One of the key aspects of adopting and utilizing technology is the relationship between BI and AI tools, such as Microsoft Copilot, and actual usage. Based on a study by Venkatesh (2022), BI is the willingness and preparedness of people to interact with a specific technology. Many people believe that this is a direct prerequisite to the use of this technology (Shahsavar & Choudhury, 2023; Strzelecki, 2023). Several studies (i.e., Anditama & Hidayanto, 2024; Pan et al., 2024; Menon et al., 2025) have demonstrated that students are more likely to utilize Microsoft Copilot when they have a favorable BI toward it, indicating that they are prepared to use it in their daily routines or tasks. Additionally, the more students want to use Microsoft Copilot, the more likely they are to actively engage with the platform, ask for help, and incorporate it into their academic pursuits (Asag et al., 2024).
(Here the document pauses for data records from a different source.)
-- ==== Sys2Proof/Config.lean ====
section
/-! DEFINITION. The parameters of the model: the constants of the block in one configuration record (R5, D19, U1) with the values this hardware takes, and the host's program (R20). -/

namespace Sys2Proof

/-- The named constants of R5. A law that holds for any values is stated over an arbitrary `Config`. -/
structure Config where
  /-- `BASE_W`: the width of `base`. The five widths are those of the types of Word.lean (`Laws.widths_are_printed`). -/
  baseW : Nat
  /-- `MASK_W`: the width of `mask`. -/
  maskW : Nat
  /-- `PORT_W`: the width of a port address. -/
  portW : Nat
  /-- `WORD_W`: the width of the LPC word. -/
  wordW : Nat
  /-- `CMD_W`: the width of the command word. -/
  cmdW : Nat
  /-- `ENC_BASE_AND`: the base bits ENCLPC keeps. -/
  encBaseAnd : Port
  /-- `ENC_MASK_AND`: the mask bits ENCLPC keeps. -/
  encMaskAnd : Port
  /-- `ENC_MASK_SHL`: how far ENCLPC shifts them. -/
  encMaskShl : Nat
  /-- `ENC_ENABLE`: the always-on enable bit. -/
  encEnable : LpcWord
  /-- `DEC_BASE_AND`: the base bits DECLPC takes. -/
  decBaseAnd : Port
  /-- `DEC_MASK_AND`: the word bits DECLPC takes as the mask. -/
  decMaskAnd : LpcWord
  /-- `DEC_MASK_SHR`: how far DECLPC shifts them. -/
  decMaskShr : Nat
  /-- `ISA_FORCE`: the mask-byte bits ENCISA forces to 1. -/
  isaForce : Byte
  /-- `GRAN`: the forced don't-care bits of the expander. -/
  gran : Port
  /-- `SCAN_LO`: the first address EXPAND tests. -/
  scanLo : Port
  /-- `SCAN_HI`: the last address EXPAND tests. -/
  scanHi : Port
  /-- `NWIN`: decode windows per chip. -/
  nwin : Nat
  /-- The least `numRanges` (R77). -/
  numRangesMin : Nat
  /-- The greatest `numRanges` (R77). -/
  numRangesMax : Nat
  /-- The default `numRanges` (R77). -/
  numRangesDefault : Nat
  /-- `LPCGenericDecode[0..3]`: the configuration address of each window register (R28). -/
  lpcGenericDecode : PerWindow CfgAddr
  /-- `ISAGenericDecode[0..3]`: the bridge index of each window's mask byte (R28). -/
  isaGenericDecode : PerWindow Byte
  /-- `CFG_ADDR_PORT`: the port of the configuration-address register, by which the host makes `CfgWrite32` (R7, R27). -/
  cfgAddrPort : Port
  /-- `CFG_DATA_PORTS`: the first of the configuration data ports. -/
  cfgDataPortFirst : Port
  /-- `CFG_DATA_PORTS`: the last of them. -/
  cfgDataPortLast : Port
  /-- `SIO_INDEX_PORT`: the index port, by which the host makes `IdxWrite8` (R7, R27). -/
  sioIndexPort : Port
  /-- `SIO_DATA_PORT`: the data port beside it. -/
  sioDataPort : Port
  /-- `MAX_RUNS`: the most runs one EXPAND emits (R70). -/
  maxRuns : Nat
deriving DecidableEq, Repr

/-- The printed values of R5.
UNVERIFIED: the requester calls the literals unaudited (U1; log 14); the order of the two tables is the spec's decision D17 (log 15). -/
def Config.printed : Config where
  baseW := 16
  maskW := 16
  portW := 16
  wordW := 32
  cmdW := 51
  encBaseAnd := 0x3FFF#16
  encMaskAnd := 0x3F#16
  encMaskShl := 16
  encEnable := 0x00000001#32
  decBaseAnd := 0xFFFC#16
  decMaskAnd := 0x00FC0000#32
  decMaskShr := 16
  isaForce := 0x03#8
  gran := 0x0003#16
  scanLo := 0x0000#16
  scanHi := 0xFFFF#16
  nwin := 4
  numRangesMin := 1
  numRangesMax := 4
  numRangesDefault := 4
  lpcGenericDecode := ⟨0x8000F884#32, 0x8000F888#32, 0x8000F88C#32, 0x8000F890#32⟩
  isaGenericDecode := ⟨0x20#8, 0x23#8, 0x30#8, 0x33#8⟩
  cfgAddrPort := 0xCF8#16
  cfgDataPortFirst := 0xCFC#16
  cfgDataPortLast := 0xCFF#16
  sioIndexPort := 0x4E#16
  sioDataPort := 0x4F#16
  maxRuns := 8192

/-- The host's program: a parameter of the model, not a field of its state (R20).
It has no body, so nothing can be proved of what it is: the machine's statements hold for whatever program the host runs (log 1). -/
opaque Config.hostProgram : List Machine.HostAction

end Sys2Proof
end

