/-- The LPC write of window `i`: its register takes the word, the configuration-address register is left at its address, the event is recorded, every other window, the bridge, the block and the host's variables are unchanged (R76, R80). Whose turn it is: log 5; that it is so in whatever order the windows are written: log 29. -/
def Obligations.LpcWriteSetsOneWindow : Prop :=
  ∀ (prog : List HostAction) (s : State) (i : Fin 4),
    s.cmd = none → s.busy = false → s.resetIn ≠ some 0 → nextAction prog s = some (.writeLpc i) →
    ∃ t, advance prog s = .next t ∧ t.lpcWin.get i = s.vars.word ∧
      (∀ j, j ≠ i → t.lpcWin.get j = s.lpcWin.get j) ∧
      t.cfgAddr = 0x8000F884#32 + 4#32 * BitVec.ofNat 32 i.val ∧
      t.writes = s.writes ++ [.cfg32 (0x8000F884#32 + 4#32 * BitVec.ofNat 32 i.val) s.vars.word] ∧
      t.isaWin = s.isaWin ∧ t.bridgeReady = s.bridgeReady ∧ SameBlock s t ∧ t.resp = s.resp ∧
      t.cmd = none ∧ t.received = s.received ∧ t.vars = s.vars ∧ t.shown = s.shown ∧
      t.pending = (dequeueAction s).pending ∧ t.hostPos = (dequeueAction s).hostPos

/-- An ISA byte write: where the bridge accepts `IdxWrite8`, one register of one window takes the byte and no other register, of the bridge, the LPC controller or the block, changes (R76, R96). That a write the bridge does not accept changes no register and is recorded all the same is the model's (log 13). Whose turn it is: log 5; that it is so in whatever order the windows are written: log 29. -/
def Obligations.IsaWriteSetsOneRegister : Prop :=
  ∀ (prog : List HostAction) (s : State) (i : Fin 4) (which : IsaByte),
    s.cmd = none → s.busy = false → s.resetIn ≠ some 0 → nextAction prog s = some (.writeIsa i which) →
    ∃ t, advance prog s = .next t ∧
      (s.bridgeReady = false → t.isaWin = s.isaWin) ∧
      (s.bridgeReady = true →
        t.isaWin.get i = (s.isaWin.get i).write which (isaValue s.vars which) ∧
        ∀ j, j ≠ i → t.isaWin.get j = s.isaWin.get j) ∧
      t.writes = s.writes ++ [.idx8 (isaIndex Config.printed i which) (isaValue s.vars which)] ∧
      t.lpcWin = s.lpcWin ∧ t.cfgAddr = s.cfgAddr ∧ t.bridgeReady = s.bridgeReady ∧
      SameBlock s t ∧ t.resp = s.resp ∧
      t.cmd = none ∧ t.received = s.received ∧ t.vars = s.vars ∧ t.shown = s.shown ∧
      t.pending = (dequeueAction s).pending ∧ t.hostPos = (dequeueAction s).hostPos

/-- PROGW from a quiet state ends, and then: the four writes were made in R76's order, the operator was shown the word and the text of the run list, window `i` of both chips holds the two encodings, every other window is unchanged, the configuration-address register holds the address of the window written, and the host stands after PROGW in its program (R76, R79, R80). -/
def Obligations.ProgwProgramsOneWindow : Prop :=
  ∀ (prog : List HostAction) (s : State) (i : Fin 4) (base mask : Port),
    s.Quiet → s.bridgeReady = true → nextAction prog s = some (.progw i.val base mask) →
    ∃ (t : State) (rs : List Run), LeadsTo prog s t ∧ t.Quiet ∧
      t.pending = (dequeueAction s).pending ∧ t.hostPos = (dequeueAction s).hostPos ∧
      IsRunList (portMatches Config.printed base mask) rs ∧
      t.writes = s.writes ++ windowWrites i base mask ∧
      t.shown = s.shown ++ [⟨encLpc Config.printed base mask, textRuns rs⟩] ∧
      t.lpcWin = s.lpcWin.set i (encLpc Config.printed base mask) ∧
      t.isaWin = s.isaWin.set i
        ⟨isaMask Config.printed mask, isaLow base, isaHigh base⟩ ∧
      t.cfgAddr = Config.printed.lpcGenericDecode.get i ∧ t.bridgeReady = true

/-- Programming `n` ranges, 1 to 4 and by default 4, from a quiet state ends having made exactly the four writes of each window, in window order; the windows below `n` hold the encodings of their ranges and the others are unchanged (R77). -/
def Obligations.ProgramWindowsInOrder : Prop :=
  ∀ (prog : List HostAction) (s : State) (numRanges : Option Nat) (ranges : PerWindow DecodeRange),
    s.Quiet → s.bridgeReady = true → 1 ≤ numRanges.getD 4 → numRanges.getD 4 ≤ 4 →
    nextAction prog s = some (.programWindows numRanges ranges) →
    ∃ t : State, LeadsTo prog s t ∧ t.Quiet ∧
      t.pending = (dequeueAction s).pending ∧ t.hostPos = (dequeueAction s).hostPos ∧
      t.writes = s.writes ++ programWrites (numRanges.getD 4) ranges ∧
      (programWrites (numRanges.getD 4) ranges).length = 4 * numRanges.getD 4 ∧
      ∀ j : Fin 4,
        if j.val < numRanges.getD 4 then
          t.lpcWin.get j = encLpc Config.printed (ranges.get j).base (ranges.get j).mask ∧
          t.isaWin.get j = ⟨isaMask Config.printed (ranges.get j).mask,
            isaLow (ranges.get j).base, isaHigh (ranges.get j).base⟩
        else t.lpcWin.get j = s.lpcWin.get j ∧ t.isaWin.get j = s.isaWin.get j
Therefore, considering these factors, we propose the following hypothesis:

H9. 

BI has a positive direct influence on usage of Microsoft Copilot.
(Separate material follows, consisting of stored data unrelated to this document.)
theorem inv_hostTurn {prog : List HostAction} {s t : State} (h : s.Inv)
    (ht : hostTurn prog s = .next t) : t.Inv := by
  rcases hostTurn_cases prog s with ⟨-, e⟩ | ⟨a, -, e⟩
  · obtain rfl := Host.Outcome.next.inj (e.symm.trans ht)
    exact h
  · exact inv_hostAct (inv_dequeueAction h) (e.symm.trans ht)

/-! ### The step keeps the invariant -/

theorem inv_tickReset {s : State} (h : s.Inv) : (tickReset s).Inv :=
  inv_of_sameBlock h (by constructor <;> rfl) h.resp_ok h.received_ok

theorem inv_clearCmd {s : State} (h : s.Inv) : State.Inv { s with cmd := none } :=
  inv_of_sameBlock h (by constructor <;> rfl) h.resp_ok h.received_ok

theorem inv_advance {prog : List HostAction} {s t : State} (h : s.Inv)
    (ht : advance prog s = .next t) : t.Inv := by
  have tick := inv_tickReset h
  rcases advance_cases ht with ⟨-, rfl⟩ | ⟨c, i, -, -, -, -, he⟩ | ⟨-, -, rfl⟩ | ⟨-, -, -, hh⟩
  · exact inv_resetTurn h
  · exact inv_exec (inv_clearCmd tick) he
  · exact inv_blockMove tick
  · exact inv_hostTurn tick hh

/-- Settles O42: each kind of step keeps the invariant, whatever the host's program, the machine's own among them. -/
theorem everyStepKeepsTheInvariant : Obligations.EveryStepKeepsTheInvariant :=
  ⟨fun _ _ h ht => inv_advance h ht, fun _ _ _ h ht => inv_advance h ht⟩

/-! ### The scan runs to the top of the port space -/

theorem scanStep_done_mem_iff (hit : Bool) (s : State) :
    Record.done ∈ (scanStep hit s).resp ↔ Record.done ∈ s.resp := by
  rcases scanStep_resp hit s with e | ⟨-, e⟩ <;> simp [e]

/-- A move of a busy block whose `P` has not reached the end is a scan step, whatever its range. -/
theorem exists_blockMove_eq_scanStep {s : State} (hb : s.busy = true) (hP : s.scanP ≠ 0x10000#17) :
    ∃ hit, blockMove s = scanStep hit s := by
  rcases blockMoveBy_cases (portMatches Config.printed s.latchB s.latchM) s with
    ⟨hb', -⟩ | ⟨-, hP', -⟩ | ⟨-, -, e⟩
  · simp [hb] at hb'
  · exact absurd hP' hP
  · exact ⟨_, e⟩

theorem blockMove_of_scanEnd {s : State} (hb : s.busy = true) (hP : s.scanP = 0x10000#17) :
    blockMove s = finishScan s := by
  rcases blockMoveBy_cases (portMatches Config.printed s.latchB s.latchM) s with
    ⟨hb', -⟩ | ⟨-, -, e⟩ | ⟨-, hP', -⟩
  · simp [hb] at hb'
  · exact e
  · exact absurd hP hP'

/-- The first `n` moves are scan steps, for as long as `n` addresses are left. -/
theorem blockMoves_beginScan (base mask : Port) (s : State) (n : Nat) (hn : n ≤ 65536) :
    (blockMoves n (beginScan base mask s)).scanP = BitVec.ofNat 17 n ∧
      (blockMoves n (beginScan base mask s)).busy = true ∧
      (Record.done ∈ (blockMoves n (beginScan base mask s)).resp ↔ Record.done ∈ s.resp) := by
  induction n with
  | zero => exact ⟨rfl, rfl, Iff.rfl⟩
  | succ n ih =>
    obtain ⟨hP, hb, hdone⟩ := ih (by omega)
    have hend : (blockMoves n (beginScan base mask s)).scanP ≠ 0x10000#17 := by
      rw [hP, ne_eq, ← BitVec.toNat_inj, BitVec.toNat_ofNat, BitVec.toNat_ofNat]
      omega
    obtain ⟨hit, e⟩ := exists_blockMove_eq_scanStep hb hend
    rw [blockMoves_succ, e, scanStep_done_mem_iff, scanStep_frame]
    exact ⟨by rw [hP, BitVec.ofNat_add], hb, hdone⟩

theorem finishScan_resp (s : State) : ∃ xs, (finishScan s).resp = s.resp ++ xs ++ [.done] := by
  rw [finishScan_frame]
  cases s.runOpen with
  | false => exact ⟨[], by simp⟩
  | true => exact ⟨[.run ⟨s.runStart, s.runLast⟩], by simp⟩

/-- Settles O22: every move before `P` is `0x10000` is a scan step, and the move there is the finish. -/
theorem scanRunsToTheTopOfThePortSpace : Obligations.ScanRunsToTheTopOfThePortSpace := by
  intro base mask s
  obtain ⟨hP, hb, -⟩ := blockMoves_beginScan base mask s 65536 le_rfl
  have hlast : blockMoves 65537 (beginScan base mask s) =
      finishScan (blockMoves 65536 (beginScan base mask s)) :=
    (blockMoves_succ 65536 _).trans (blockMove_of_scanEnd hb hP)
  refine ⟨blockMoves_beginScan base mask s, ?_, ?_⟩
  · rw [hlast, finishScan_frame]
  · rw [hlast]
    exact finishScan_resp _

/-! ### The predicate, for any constants -/

theorem or_and_not_self {w : Nat} (p e : BitVec w) : (p ||| e) &&& ~~~e = p &&& ~~~e := by
  ext i hi
  cases he : e[i] <;> simp [he]

theorem and_not_or_self {w : Nat} (p e : BitVec w) : (p &&& ~~~e) ||| e = p ||| e := by
  ext i hi
  cases he : e[i] <;> simp [he]

/-- Setting the bits of `e` in two words tells them apart exactly as clearing those bits does. -/
theorem or_right_inj_iff_and_not_inj {w : Nat} (p b e : BitVec w) :
    p ||| e = b ||| e ↔ p &&& ~~~e = b &&& ~~~e := by
  constructor
  · intro h
    rw [← or_and_not_self p, h, or_and_not_self]
  · intro h
    rw [← and_not_or_self p, h, and_not_or_self]

/-- The bits outside `e` in which two words differ are none iff the words agree there. -/
theorem xor_and_not_eq_zero_iff {w : Nat} (p b e : BitVec w) :
    (p ^^^ b) &&& ~~~e = 0#w ↔ p &&& ~~~e = b &&& ~~~e := by
  have distrib : (p ^^^ b) &&& ~~~e = (p &&& ~~~e) ^^^ (b &&& ~~~e) := by
    ext i hi
    simp [Bool.and_xor_distrib_right]
  rw [distrib, BitVec.xor_eq_zero_iff]

/-- A port matches iff it has the base's canonical identity (R12). -/
theorem portMatches_iff_canonicalBase_eq (k : Config) (base mask p : Port) :
    portMatches k base mask p = true ↔ canonicalBase k p mask = canonicalBase k base mask := by
  rw [portMatches, beq_iff_eq, or_right_inj_iff_and_not_inj, canonicalBase, canonicalBase]

theorem portMatches_comm (k : Config) (base mask p : Port) :
    portMatches k base mask p = portMatches k p mask base := by
  rw [portMatches, portMatches, BEq.comm]

/-- The all-ones mask frees every bit. -/
theorem portMatches_allOnes (k : Config) (base p : Port) : portMatches k base 0xFFFF#16 p = true := by
  have hem : effMask k 0xFFFF#16 = BitVec.allOnes 16 := BitVec.allOnes_or
  rw [portMatches, hem, BitVec.or_allOnes, BitVec.or_allOnes, beq_self_eq_true]

/-- Settles O18: each form says that port and base agree outside the effective mask. -/
theorem predicateLawsForAnyConstants : Obligations.PredicateLawsForAnyConstants := by
  intro k base mask p
  refine ⟨?_, portMatches_iff_canonicalBase_eq k base mask p, portMatches_comm k base mask p,
    beq_self_eq_true _, portMatches_allOnes k base p⟩
  rw [portMatches_iff_canonicalBase_eq, canonicalBase, canonicalBase, xor_and_not_eq_zero_iff]

/-! ### Operations that read no state -/

/-- Settles O30: each of the four places the record of its own formula; EXPAND is excluded. -/
theorem combinationalOperationsReadNoState : Obligations.CombinationalOperationsReadNoState := by
  intro i hi
  cases i with
  | enclpc base mask => exact ⟨_, fun _ => rfl⟩
  | declpc word => exact ⟨_, fun _ => rfl⟩
  | encisa base mask => exact ⟨_, fun _ => rfl⟩
  | matchPort base mask p => exact ⟨_, fun _ => rfl⟩
  | expand base mask => exact absurd rfl (hi base mask)

/-! ### What reaches the platform -/

/-- On the host's turn the platform registers change by the host's own two writes, each to its own chip. -/
theorem hostTurn_platform {prog : List HostAction} {s t : State} (h : hostTurn prog s = .next t) :
    t.bridgeReady = s.bridgeReady ∧
      ((SamePlatform s t ∧ t.writes = s.writes) ∨
       (∃ i, nextAction prog s = some (.writeLpc i) ∧ t.isaWin = s.isaWin) ∨
       (∃ i which, nextAction prog s = some (.writeIsa i which) ∧
          t.lpcWin = s.lpcWin ∧ t.cfgAddr = s.cfgAddr)) := by
  rcases hostTurn_cases prog s with ⟨-, e⟩ | ⟨a, ha, e⟩
  · obtain rfl := Host.Outcome.next.inj (e.symm.trans h)
    exact ⟨rfl, .inl ⟨⟨rfl, rfl, rfl, rfl⟩, rfl⟩⟩
  · rcases hostAct_cases (e.symm.trans h) with ⟨p, rfl⟩ | ⟨c, -, rfl⟩ | ⟨p, r, rs, -, rfl⟩ |
      ⟨after, -, rfl⟩ | ⟨-, rfl⟩ | ⟨i, rfl, rfl⟩ | ⟨i, which, rfl, rfl⟩
    case inr.inr.inr.inr.inr.inr.inl => exact ⟨by simp, .inr (.inl ⟨i, ha, by simp⟩)⟩
    case inr.inr.inr.inr.inr.inr.inr => exact ⟨by simp, .inr (.inr ⟨i, which, ha, by simp, by simp⟩)⟩
    all_goals exact ⟨by simp, .inl ⟨by constructor <;> simp, by simp⟩⟩

/-- Settles O44: the reset and the block's turn stay off the platform, and the host's turn comes only between operations. -/
theorem onlyHostWritesReachThePlatform : Obligations.OnlyHostWritesReachThePlatform := by
  intro prog s t h
  by_cases hr : s.resetIn = some 0
  · obtain rfl := Host.Outcome.next.inj ((advance_of_reset hr prog).symm.trans h)
    exact ⟨rfl, .inl ⟨⟨rfl, rfl, rfl, rfl⟩, rfl⟩⟩
  by_cases hs : s.busy = true ∨ s.cmd ≠ none
  · obtain ⟨host, platform⟩ := sameOutside_of_advance hr hs h
    exact ⟨platform.bridgeReady, .inl ⟨platform, host.writes⟩⟩
  · simp only [not_or, ne_eq, not_not, Bool.not_eq_true] at hs
    obtain ⟨hb, hc⟩ := hs
    rw [advance_of_host hr hc hb] at h
    obtain ⟨hready, ⟨hp, hw⟩ | hwrite⟩ := hostTurn_platform h
    · exact ⟨hready, .inl ⟨⟨hp.bridgeReady, hp.cfgAddr, hp.lpcWin, hp.isaWin⟩, hw⟩⟩
    · exact ⟨hready, .inr ⟨hc, hb, hwrite⟩⟩

/-! ### Idle and reset -/

/-- Settles O36: the step is the host's turn, and the host has none to take. -/
theorem idleBlockExecutesNothing : Obligations.IdleBlockExecutesNothing := by
  intro prog s hc hb hr hn
  rw [advance_of_host (by simp [hr]) hc hb, tickReset_of_none hr, hostTurn, hn]

/-- Settles O37, by evaluating the reset state. -/
theorem resetValuesOfTheBlock : Obligations.ResetValuesOfTheBlock :=
  ⟨rfl, rfl, rfl, rfl, rfl, rfl⟩

/-- Settles O38: the step is the reset's, which leaves the block idle, so it moves no more. -/
theorem resetAbandonsAnExpansion : Obligations.ResetAbandonsAnExpansion := by
  intro prog s hr
  have idle : blockMove (resetTurn s) = resetTurn s := blockMove_idle (resetTurn_busy s)
  exact ⟨resetTurn s, advance_of_reset hr prog, rfl, rfl, rfl, rfl, rfl, idle, rfl,
    ⟨rfl, rfl, rfl, rfl⟩, rfl, rfl, rfl, rfl, rfl, rfl, rfl⟩

end Sys2Proof.Proofs

/-! SUPPORT. Proofs of the obligations about what is written and where: the steps of an expansion (R31, R38, R66), the frame of every operation (R22, R44), the window map (R28). -/

namespace Sys2Proof.Proofs

open Sys2Proof Sys2Proof.Machine Sys2Proof.Laws

/-! ### The steps of an expansion -/

/-- An accepted EXPAND keeps the block busy before each of its 65 537 moves. -/
theorem blockMoves_beginScan_busy (base mask : Port) (s : State) (n : Nat) (hn : n < 65537) :
    (blockMoves n (beginScan base mask s)).busy = true := by
  obtain ⟨-, hb, -⟩ := blockMoves_beginScan base mask s n (by omega)
  exact hb

/-- Settles O21: the block is busy before each of the 65 537 moves, so each step is its move, for the machine's own program too. -/
theorem expandRunsToDoneOnItsOwn : Obligations.ExpandRunsToDoneOnItsOwn := by
  intro base mask s hr
  rw [coreRun_eq]
  exact runSteps_busy Config.hostProgram 65537 hr (blockMoves_beginScan_busy base mask s)

/-! ### The frame of every operation -/

theorem sameBlock_respond (r : Record) (s : State) : SameBlock s (respond r s) := by
  constructor <;> rfl

/-- Settles O31: four operations do no more than place one record; EXPAND's acceptance writes `B`, `M`, `BUSY`, `P` and `OPEN` alone. -/
theorem frameOfEveryOperation : Obligations.FrameOfEveryOperation := by
  intro i s t h
  obtain ⟨host, platform⟩ := sameOutside_of_exec h
  refine ⟨host, platform, ?_⟩
  cases i with
  | enclpc _ _ | declpc _ | encisa _ _ | matchPort _ _ _ =>
    obtain rfl := Host.Outcome.next.inj h
    exact ⟨rfl, rfl, ⟨_, rfl⟩, sameBlock_respond _ s⟩
  | expand base mask =>
    obtain rfl := Host.Outcome.next.inj h
    exact ⟨rfl, rfl, ⟨[], by simp⟩, rfl, rfl, rfl⟩

/-! ### The window map -/

/-- The bridge finds one register at an index, so no two registers share one. -/
theorem isaIndex_injective {i j : Fin 4} {a b : IsaByte}
    (h : isaIndex Config.printed i a = isaIndex Config.printed j b) : i = j ∧ a = b := by
  have slots : some (i, a) = some (j, b) := by
    rw [← isaRegisterAt_table i a, h, isaRegisterAt_table j b]
  simpa using slots

/-- Settles O45: the rows by evaluating the tables, the indices apart because the bridge tells the registers apart. -/
theorem windowMapRows : Obligations.WindowMapRows :=
  ⟨⟨rfl, rfl, rfl, rfl⟩, ⟨rfl, rfl, rfl, rfl⟩, ⟨rfl, rfl, rfl, rfl⟩, ⟨rfl, rfl, rfl, rfl⟩,
    fun _ _ _ _ h => isaIndex_injective h⟩

end Sys2Proof.Proofs

/-! SUPPORT. Proofs of the obligations about command words: the encoder, the decoder and the opcode table (R37, R39, R46, R51). -/

namespace Sys2Proof.Proofs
2.4. The Role of BI in the Connection Between Students’ Acceptance and Use of Microsoft Copilot

Based on the work of Adetayo et al. (2024), Chen (2024), Nikolic et al. (2024), and Menon et al. (2025), BI is essential to bridge the gap between students’ approval of Microsoft Copilot and its actual use in higher education settings. Nonetheless, there is a research gap regarding BI’s mediating function in this association. In particular, the current research is considered the first attempt to measure the mediating function of BI in the connection between students’ acceptance of Microsoft Copilot and its actual use in Egyptian hospitality and tourism institutions. By adopting the UTAUT framework, this study seeks to close this gap by applying the following theories (Figure 1 presents the research conceptual model).

H10. 

BI intermediates the connection between PE and the usage of Microsoft Copilot.

H11. 

BI intermediates the connection between EE and the usage of Microsoft Copilot.

H12. 

BI intermediates the connection between SI and the usage of Microsoft Copilot.

H13. 

BI intermediates the connection between FC and the usage of Microsoft Copilot.

3. Methodology

3.1. Research Design and Population

This study employed quantitative research design, using a cross-sectional survey approach. The study population comprised hospitality and tourism students enrolled at public universities in Egypt. A purposive sampling technique was employed to target students across nine hospitality and tourism colleges that actively used Microsoft Copilot for educational purposes. The inclusion criteria for participants were students currently enrolled in hospitality and tourism programs who had used Microsoft Copilot. Students who did not use the system at the time of the data collection were excluded.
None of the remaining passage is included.